Your answer must be the lines of the entries below, exactly as written, from the first line through the line containing "def RowCache.find (r".

══════

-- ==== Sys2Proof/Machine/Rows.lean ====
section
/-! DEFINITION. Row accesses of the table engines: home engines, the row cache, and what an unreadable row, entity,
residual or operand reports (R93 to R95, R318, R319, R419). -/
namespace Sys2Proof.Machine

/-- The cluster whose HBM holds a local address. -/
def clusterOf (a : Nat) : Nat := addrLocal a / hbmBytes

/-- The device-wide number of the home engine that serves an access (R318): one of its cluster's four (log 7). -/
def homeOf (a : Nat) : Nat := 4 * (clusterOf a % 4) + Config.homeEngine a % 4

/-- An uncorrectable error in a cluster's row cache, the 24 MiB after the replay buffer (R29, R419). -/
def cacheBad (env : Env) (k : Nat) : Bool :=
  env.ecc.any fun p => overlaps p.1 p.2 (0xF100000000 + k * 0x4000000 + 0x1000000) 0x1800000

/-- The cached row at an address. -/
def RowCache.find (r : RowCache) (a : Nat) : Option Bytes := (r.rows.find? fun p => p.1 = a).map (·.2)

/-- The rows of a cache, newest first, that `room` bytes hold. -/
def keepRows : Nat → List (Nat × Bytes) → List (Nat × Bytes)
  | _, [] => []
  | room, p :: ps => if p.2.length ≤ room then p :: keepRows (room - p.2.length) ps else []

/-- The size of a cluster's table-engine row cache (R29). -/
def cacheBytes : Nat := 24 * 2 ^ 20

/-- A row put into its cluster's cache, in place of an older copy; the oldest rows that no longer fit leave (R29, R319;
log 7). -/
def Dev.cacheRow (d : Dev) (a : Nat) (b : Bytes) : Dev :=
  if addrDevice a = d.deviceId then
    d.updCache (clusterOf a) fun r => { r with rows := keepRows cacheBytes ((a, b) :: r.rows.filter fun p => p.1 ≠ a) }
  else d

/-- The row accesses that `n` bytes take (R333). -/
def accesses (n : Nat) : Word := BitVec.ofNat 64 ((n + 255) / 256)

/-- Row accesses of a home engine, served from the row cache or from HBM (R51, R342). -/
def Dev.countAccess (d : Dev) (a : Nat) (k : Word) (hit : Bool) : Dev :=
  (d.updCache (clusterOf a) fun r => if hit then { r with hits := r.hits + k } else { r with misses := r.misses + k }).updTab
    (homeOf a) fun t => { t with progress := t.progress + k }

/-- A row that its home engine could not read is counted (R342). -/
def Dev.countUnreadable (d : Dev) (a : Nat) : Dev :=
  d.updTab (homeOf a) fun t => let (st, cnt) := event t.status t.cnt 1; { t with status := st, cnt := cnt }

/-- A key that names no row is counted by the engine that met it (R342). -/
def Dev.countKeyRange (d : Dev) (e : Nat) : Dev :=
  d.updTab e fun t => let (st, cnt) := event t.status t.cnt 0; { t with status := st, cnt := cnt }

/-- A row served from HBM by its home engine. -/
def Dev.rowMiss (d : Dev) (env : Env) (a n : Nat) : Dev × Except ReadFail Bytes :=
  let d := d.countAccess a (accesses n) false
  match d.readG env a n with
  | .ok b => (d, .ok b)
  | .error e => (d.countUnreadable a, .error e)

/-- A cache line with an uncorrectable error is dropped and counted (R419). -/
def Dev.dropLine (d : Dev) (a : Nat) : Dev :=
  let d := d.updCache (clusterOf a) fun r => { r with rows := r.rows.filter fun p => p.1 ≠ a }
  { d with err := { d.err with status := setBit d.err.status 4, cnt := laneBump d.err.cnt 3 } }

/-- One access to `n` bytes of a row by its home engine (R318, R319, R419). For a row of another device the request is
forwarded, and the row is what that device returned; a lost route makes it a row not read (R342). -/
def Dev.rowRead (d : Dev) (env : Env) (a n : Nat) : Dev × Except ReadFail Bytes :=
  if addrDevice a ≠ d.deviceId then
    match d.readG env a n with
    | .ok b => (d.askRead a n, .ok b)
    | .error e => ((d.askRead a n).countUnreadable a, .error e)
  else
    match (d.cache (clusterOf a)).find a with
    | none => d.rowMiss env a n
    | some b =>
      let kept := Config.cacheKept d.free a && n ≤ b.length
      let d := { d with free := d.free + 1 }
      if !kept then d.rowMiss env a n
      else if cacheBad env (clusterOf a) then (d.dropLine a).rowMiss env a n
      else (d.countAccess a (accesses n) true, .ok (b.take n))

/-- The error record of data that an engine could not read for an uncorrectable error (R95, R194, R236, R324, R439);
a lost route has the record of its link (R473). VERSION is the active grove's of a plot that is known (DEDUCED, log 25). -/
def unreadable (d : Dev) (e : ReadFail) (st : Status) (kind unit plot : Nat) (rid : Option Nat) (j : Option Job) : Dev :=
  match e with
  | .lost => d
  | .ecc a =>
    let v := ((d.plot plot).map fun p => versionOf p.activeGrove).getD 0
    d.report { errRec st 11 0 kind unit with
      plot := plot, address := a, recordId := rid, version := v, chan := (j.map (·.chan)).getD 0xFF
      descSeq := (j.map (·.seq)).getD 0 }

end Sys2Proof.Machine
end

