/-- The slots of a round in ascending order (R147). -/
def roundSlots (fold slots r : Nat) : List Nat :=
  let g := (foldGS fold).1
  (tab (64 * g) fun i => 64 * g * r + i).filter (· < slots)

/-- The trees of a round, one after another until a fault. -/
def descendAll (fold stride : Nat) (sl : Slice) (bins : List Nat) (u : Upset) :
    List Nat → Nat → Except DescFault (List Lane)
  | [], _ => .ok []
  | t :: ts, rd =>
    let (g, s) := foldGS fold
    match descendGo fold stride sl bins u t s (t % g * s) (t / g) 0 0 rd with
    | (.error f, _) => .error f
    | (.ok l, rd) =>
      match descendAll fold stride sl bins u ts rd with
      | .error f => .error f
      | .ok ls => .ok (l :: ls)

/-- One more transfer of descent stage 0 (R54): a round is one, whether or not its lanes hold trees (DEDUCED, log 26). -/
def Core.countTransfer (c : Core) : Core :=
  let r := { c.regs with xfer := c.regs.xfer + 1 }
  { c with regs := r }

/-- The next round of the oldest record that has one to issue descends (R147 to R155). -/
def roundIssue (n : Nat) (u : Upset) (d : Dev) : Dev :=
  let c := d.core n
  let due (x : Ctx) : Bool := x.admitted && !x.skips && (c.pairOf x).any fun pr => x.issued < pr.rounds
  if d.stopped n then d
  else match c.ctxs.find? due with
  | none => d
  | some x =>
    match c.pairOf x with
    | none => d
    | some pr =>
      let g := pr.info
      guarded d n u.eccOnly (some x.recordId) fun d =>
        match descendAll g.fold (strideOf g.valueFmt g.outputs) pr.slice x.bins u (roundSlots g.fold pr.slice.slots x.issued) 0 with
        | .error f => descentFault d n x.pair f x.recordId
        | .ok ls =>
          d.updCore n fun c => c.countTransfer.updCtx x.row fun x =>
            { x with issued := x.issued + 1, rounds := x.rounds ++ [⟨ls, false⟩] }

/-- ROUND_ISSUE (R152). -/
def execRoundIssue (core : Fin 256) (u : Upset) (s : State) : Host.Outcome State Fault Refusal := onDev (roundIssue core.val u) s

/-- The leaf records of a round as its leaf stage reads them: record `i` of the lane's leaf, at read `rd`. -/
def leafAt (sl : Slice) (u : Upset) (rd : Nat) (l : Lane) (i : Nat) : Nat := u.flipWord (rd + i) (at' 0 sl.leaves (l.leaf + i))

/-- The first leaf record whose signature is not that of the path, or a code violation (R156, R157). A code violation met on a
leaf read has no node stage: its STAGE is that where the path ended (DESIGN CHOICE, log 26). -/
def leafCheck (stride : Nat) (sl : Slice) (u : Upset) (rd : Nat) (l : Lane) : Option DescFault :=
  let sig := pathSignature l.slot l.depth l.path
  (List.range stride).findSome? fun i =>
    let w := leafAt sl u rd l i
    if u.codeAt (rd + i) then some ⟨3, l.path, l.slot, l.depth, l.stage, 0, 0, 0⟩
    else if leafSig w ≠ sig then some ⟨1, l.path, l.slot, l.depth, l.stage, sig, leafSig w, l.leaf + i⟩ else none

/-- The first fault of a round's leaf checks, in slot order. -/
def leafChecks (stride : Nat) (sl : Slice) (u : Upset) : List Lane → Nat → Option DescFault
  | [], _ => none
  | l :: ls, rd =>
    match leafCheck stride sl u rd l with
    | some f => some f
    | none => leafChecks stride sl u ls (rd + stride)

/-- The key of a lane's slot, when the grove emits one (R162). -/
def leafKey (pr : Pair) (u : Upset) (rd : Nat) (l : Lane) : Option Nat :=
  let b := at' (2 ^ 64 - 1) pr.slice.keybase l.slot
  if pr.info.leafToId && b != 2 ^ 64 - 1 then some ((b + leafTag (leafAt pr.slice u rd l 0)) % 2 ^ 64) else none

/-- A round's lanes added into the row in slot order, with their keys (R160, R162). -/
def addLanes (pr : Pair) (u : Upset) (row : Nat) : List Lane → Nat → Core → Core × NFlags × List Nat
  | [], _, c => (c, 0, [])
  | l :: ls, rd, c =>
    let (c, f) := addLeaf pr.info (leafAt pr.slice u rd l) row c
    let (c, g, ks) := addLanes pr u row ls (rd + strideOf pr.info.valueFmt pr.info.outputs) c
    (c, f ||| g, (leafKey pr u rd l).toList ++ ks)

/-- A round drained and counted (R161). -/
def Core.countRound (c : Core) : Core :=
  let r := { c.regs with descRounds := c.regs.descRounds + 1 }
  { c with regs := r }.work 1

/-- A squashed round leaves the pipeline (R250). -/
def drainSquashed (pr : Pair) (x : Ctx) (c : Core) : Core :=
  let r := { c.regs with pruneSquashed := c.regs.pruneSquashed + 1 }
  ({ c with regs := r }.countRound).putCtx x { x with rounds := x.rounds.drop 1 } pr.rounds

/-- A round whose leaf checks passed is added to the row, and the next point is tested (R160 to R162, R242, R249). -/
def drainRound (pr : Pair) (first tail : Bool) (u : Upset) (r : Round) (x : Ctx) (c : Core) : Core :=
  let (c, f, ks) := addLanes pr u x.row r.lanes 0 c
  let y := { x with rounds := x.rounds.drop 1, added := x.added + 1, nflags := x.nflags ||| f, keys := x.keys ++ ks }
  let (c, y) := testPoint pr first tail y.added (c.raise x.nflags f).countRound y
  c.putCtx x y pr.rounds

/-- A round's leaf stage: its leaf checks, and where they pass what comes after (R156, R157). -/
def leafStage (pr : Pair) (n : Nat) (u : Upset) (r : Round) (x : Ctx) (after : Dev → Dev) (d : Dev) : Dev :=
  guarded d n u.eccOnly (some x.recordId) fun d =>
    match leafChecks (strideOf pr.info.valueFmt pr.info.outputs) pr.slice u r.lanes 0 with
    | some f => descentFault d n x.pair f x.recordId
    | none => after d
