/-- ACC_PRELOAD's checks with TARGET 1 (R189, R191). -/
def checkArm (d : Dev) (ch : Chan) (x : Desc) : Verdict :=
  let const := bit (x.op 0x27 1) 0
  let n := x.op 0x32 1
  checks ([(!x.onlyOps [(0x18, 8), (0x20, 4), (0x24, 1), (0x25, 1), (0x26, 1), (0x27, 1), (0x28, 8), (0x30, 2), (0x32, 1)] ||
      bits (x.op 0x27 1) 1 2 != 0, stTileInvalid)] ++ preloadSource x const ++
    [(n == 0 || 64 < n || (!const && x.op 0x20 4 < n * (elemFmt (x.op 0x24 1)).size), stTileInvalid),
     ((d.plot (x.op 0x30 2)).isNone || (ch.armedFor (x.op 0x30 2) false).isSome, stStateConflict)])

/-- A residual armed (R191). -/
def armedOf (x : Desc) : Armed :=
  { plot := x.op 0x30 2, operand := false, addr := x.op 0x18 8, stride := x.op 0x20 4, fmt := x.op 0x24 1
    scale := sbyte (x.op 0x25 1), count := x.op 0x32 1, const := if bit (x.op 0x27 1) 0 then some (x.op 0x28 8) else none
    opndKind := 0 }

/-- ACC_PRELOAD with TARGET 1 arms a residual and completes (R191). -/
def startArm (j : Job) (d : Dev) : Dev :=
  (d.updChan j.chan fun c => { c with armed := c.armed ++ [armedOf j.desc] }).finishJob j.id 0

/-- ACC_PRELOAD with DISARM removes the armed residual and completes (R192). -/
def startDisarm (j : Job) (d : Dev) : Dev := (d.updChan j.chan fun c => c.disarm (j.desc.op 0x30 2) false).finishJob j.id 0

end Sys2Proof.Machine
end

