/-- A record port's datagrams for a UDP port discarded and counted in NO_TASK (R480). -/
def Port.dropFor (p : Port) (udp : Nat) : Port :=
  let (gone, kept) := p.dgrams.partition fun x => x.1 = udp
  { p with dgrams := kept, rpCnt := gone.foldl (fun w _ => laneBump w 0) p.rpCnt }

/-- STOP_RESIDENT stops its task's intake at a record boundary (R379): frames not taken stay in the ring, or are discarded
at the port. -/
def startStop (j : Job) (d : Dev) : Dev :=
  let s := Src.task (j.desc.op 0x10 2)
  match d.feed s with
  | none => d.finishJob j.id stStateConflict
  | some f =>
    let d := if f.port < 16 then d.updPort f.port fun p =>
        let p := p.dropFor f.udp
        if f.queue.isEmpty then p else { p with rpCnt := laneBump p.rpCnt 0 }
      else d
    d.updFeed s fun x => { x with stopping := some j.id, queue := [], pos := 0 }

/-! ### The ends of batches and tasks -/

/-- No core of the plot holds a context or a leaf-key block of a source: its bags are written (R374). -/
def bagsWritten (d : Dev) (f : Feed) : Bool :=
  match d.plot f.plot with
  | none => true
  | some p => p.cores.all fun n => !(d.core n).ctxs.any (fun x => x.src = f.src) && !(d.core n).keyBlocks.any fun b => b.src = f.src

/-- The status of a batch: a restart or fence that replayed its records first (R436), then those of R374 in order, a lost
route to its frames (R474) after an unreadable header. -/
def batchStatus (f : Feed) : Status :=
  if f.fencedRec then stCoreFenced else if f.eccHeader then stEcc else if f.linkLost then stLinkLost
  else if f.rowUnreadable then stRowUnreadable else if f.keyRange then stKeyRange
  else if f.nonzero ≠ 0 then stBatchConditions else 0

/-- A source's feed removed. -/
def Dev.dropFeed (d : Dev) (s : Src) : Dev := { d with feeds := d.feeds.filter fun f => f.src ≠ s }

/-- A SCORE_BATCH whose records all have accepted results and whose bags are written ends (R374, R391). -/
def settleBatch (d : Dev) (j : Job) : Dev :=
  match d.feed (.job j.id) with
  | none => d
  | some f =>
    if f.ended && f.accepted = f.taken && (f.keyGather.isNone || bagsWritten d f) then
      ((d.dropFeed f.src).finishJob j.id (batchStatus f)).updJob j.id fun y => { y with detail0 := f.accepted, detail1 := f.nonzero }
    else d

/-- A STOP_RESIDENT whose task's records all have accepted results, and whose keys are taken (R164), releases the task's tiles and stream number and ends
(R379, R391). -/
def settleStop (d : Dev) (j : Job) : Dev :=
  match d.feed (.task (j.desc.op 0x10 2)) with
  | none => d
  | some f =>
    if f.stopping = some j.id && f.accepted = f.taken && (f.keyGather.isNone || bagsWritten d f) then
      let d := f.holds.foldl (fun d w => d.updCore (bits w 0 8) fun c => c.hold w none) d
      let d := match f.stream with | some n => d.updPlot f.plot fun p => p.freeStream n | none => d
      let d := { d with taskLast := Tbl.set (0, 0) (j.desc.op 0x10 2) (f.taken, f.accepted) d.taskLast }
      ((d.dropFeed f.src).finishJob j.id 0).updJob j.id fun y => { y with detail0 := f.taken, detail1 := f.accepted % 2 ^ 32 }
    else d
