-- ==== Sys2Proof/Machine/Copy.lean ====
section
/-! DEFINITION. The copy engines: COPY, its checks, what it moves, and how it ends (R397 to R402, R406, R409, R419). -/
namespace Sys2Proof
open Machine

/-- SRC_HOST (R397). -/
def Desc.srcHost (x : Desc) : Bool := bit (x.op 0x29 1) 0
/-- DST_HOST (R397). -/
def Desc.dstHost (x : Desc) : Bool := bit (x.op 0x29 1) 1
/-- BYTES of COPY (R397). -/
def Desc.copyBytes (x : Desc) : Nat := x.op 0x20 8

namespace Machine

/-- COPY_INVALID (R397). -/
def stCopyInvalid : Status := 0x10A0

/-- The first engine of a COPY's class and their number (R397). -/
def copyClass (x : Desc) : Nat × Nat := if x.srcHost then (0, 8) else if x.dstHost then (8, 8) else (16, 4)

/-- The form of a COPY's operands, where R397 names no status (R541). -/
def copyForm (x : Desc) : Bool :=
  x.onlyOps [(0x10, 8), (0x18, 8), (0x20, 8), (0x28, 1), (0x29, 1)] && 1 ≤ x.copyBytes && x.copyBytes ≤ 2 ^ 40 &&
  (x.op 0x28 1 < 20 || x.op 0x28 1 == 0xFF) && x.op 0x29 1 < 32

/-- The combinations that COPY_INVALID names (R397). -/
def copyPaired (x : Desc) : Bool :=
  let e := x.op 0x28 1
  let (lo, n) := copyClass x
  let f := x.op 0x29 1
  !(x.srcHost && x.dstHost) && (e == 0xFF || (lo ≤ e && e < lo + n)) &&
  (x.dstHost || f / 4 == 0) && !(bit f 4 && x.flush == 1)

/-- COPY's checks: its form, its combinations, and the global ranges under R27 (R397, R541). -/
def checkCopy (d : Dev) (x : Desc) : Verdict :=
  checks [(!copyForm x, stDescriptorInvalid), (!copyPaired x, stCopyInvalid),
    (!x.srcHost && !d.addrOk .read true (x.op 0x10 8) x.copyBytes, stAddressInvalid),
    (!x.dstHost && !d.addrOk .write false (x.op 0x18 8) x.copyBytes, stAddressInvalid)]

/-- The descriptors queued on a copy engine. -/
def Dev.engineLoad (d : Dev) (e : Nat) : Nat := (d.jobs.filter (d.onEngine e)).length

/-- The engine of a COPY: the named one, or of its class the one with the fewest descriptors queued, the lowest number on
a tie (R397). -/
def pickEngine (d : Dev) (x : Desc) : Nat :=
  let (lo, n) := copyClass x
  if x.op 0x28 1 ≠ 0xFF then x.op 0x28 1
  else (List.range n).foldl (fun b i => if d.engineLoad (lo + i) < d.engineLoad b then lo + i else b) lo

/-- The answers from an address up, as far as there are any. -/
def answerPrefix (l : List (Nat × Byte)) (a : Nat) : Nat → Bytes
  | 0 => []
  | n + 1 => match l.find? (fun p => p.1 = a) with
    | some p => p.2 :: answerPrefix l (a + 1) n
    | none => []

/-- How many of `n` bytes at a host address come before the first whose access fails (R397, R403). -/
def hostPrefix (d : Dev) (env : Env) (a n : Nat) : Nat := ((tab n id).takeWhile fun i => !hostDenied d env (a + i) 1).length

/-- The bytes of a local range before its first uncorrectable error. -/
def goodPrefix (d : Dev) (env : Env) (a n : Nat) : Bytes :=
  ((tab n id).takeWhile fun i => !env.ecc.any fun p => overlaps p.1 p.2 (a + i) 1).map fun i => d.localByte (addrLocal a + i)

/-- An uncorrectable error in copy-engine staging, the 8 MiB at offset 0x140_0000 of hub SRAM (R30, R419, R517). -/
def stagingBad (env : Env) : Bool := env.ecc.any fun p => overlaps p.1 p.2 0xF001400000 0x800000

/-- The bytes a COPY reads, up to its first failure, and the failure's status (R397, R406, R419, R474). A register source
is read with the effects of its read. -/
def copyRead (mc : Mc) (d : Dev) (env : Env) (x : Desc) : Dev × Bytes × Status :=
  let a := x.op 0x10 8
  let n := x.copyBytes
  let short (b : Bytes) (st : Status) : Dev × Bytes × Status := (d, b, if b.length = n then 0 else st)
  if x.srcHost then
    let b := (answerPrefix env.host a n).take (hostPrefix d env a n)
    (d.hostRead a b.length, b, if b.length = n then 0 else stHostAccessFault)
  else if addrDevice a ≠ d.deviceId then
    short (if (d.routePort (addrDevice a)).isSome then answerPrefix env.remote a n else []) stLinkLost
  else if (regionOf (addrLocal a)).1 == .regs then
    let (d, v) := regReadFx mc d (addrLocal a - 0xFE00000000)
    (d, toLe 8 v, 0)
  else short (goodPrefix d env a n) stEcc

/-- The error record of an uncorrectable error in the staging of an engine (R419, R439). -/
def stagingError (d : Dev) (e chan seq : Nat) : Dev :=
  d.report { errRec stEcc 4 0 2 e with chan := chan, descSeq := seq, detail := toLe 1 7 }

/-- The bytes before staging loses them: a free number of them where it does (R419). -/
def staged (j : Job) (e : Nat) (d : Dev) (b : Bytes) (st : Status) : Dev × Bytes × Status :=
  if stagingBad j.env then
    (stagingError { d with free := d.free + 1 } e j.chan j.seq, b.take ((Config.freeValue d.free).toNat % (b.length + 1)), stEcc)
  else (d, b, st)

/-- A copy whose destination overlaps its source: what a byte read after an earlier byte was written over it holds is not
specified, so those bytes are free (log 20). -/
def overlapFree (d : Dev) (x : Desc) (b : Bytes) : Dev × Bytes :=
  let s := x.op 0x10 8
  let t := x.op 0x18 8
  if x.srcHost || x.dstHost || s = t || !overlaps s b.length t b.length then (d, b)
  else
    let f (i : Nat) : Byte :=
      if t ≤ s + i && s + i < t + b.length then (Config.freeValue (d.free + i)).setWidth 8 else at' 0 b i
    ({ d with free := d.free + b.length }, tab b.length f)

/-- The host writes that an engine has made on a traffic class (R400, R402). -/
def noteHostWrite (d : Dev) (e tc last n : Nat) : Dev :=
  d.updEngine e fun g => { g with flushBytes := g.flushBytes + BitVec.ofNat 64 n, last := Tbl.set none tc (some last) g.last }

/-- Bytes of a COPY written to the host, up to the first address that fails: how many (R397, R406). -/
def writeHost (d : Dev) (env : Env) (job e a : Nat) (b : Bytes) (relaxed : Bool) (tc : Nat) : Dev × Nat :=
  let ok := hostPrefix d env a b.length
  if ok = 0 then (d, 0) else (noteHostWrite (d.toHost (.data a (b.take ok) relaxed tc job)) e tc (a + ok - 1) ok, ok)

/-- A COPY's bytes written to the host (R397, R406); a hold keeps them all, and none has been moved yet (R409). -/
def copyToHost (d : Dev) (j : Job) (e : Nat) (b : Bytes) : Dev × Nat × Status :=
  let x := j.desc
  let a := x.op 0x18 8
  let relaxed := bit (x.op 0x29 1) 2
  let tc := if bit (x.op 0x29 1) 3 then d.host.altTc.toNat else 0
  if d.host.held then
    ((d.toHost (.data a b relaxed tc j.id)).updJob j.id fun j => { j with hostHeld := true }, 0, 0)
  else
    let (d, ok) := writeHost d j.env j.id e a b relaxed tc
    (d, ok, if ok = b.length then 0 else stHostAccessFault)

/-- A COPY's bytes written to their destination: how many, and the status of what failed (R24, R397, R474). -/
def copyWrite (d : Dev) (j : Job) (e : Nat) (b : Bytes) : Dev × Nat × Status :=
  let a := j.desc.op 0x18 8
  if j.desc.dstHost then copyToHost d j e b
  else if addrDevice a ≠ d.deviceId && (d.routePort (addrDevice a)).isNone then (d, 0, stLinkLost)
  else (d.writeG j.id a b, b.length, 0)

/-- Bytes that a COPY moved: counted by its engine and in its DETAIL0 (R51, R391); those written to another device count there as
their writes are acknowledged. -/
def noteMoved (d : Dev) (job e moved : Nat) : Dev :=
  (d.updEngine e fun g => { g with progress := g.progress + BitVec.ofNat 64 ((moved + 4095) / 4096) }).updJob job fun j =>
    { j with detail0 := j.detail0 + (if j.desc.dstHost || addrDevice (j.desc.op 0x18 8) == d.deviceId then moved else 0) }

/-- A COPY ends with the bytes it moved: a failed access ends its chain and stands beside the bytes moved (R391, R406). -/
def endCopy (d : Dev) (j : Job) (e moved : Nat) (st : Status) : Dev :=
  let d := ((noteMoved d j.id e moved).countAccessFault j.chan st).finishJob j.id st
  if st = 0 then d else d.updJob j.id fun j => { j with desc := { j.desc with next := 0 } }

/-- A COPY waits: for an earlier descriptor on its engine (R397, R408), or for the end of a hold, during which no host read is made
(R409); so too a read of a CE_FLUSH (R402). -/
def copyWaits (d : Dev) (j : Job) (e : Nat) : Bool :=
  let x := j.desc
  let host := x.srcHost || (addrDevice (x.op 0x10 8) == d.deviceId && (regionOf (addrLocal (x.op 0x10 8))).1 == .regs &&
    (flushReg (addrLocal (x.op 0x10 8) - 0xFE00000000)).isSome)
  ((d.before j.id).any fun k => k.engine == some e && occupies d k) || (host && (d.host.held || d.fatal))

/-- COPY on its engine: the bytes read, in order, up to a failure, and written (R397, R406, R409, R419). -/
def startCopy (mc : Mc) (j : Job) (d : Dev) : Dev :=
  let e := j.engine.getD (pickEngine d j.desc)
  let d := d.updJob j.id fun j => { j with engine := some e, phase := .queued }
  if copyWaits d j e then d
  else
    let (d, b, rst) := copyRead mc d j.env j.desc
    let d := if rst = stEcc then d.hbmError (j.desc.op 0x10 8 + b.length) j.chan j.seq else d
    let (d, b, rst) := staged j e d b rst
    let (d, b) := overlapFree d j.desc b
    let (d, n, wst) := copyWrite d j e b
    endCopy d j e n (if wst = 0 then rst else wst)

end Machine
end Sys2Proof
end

══════

▸ **Response area**:
-- ==== Sys2Proof/Machine/Rows.lean ====
section
/-! DEFINITION. Row accesses of the table engines: home engines, the row cache, and what an unreadable row, entity,
residual or operand reports (R93 to R95, R318, R319, R419). -/
namespace Sys2Proof.Machine

/-- The cluster whose HBM holds a local address. -/
def clusterOf (a : Nat) : Nat := addrLocal a / hbmBytes

/-- The device-wide number of the home engine that serves an access (R318): one of its cluster's four (log 7). -/
def homeOf (a : Nat) : Nat := 4 * (clusterOf a % 4) + Config.homeEngine a % 4

/-- An uncorrectable error in a cluster's row cache, the 24 MiB after the replay buffer (R29, R419). -/
def cacheBad (env : Env) (k : Nat) : Bool :=
  env.ecc.any fun p => overlaps p.1 p.2 (0xF100000000 + k * 0x4000000 + 0x1000000) 0x1800000

/-- The cached row at an address. -/
def RowCache.find (r : RowCache) (a : Nat) : Option Bytes := (r.rows.find? fun p => p.1 = a).map (·.2)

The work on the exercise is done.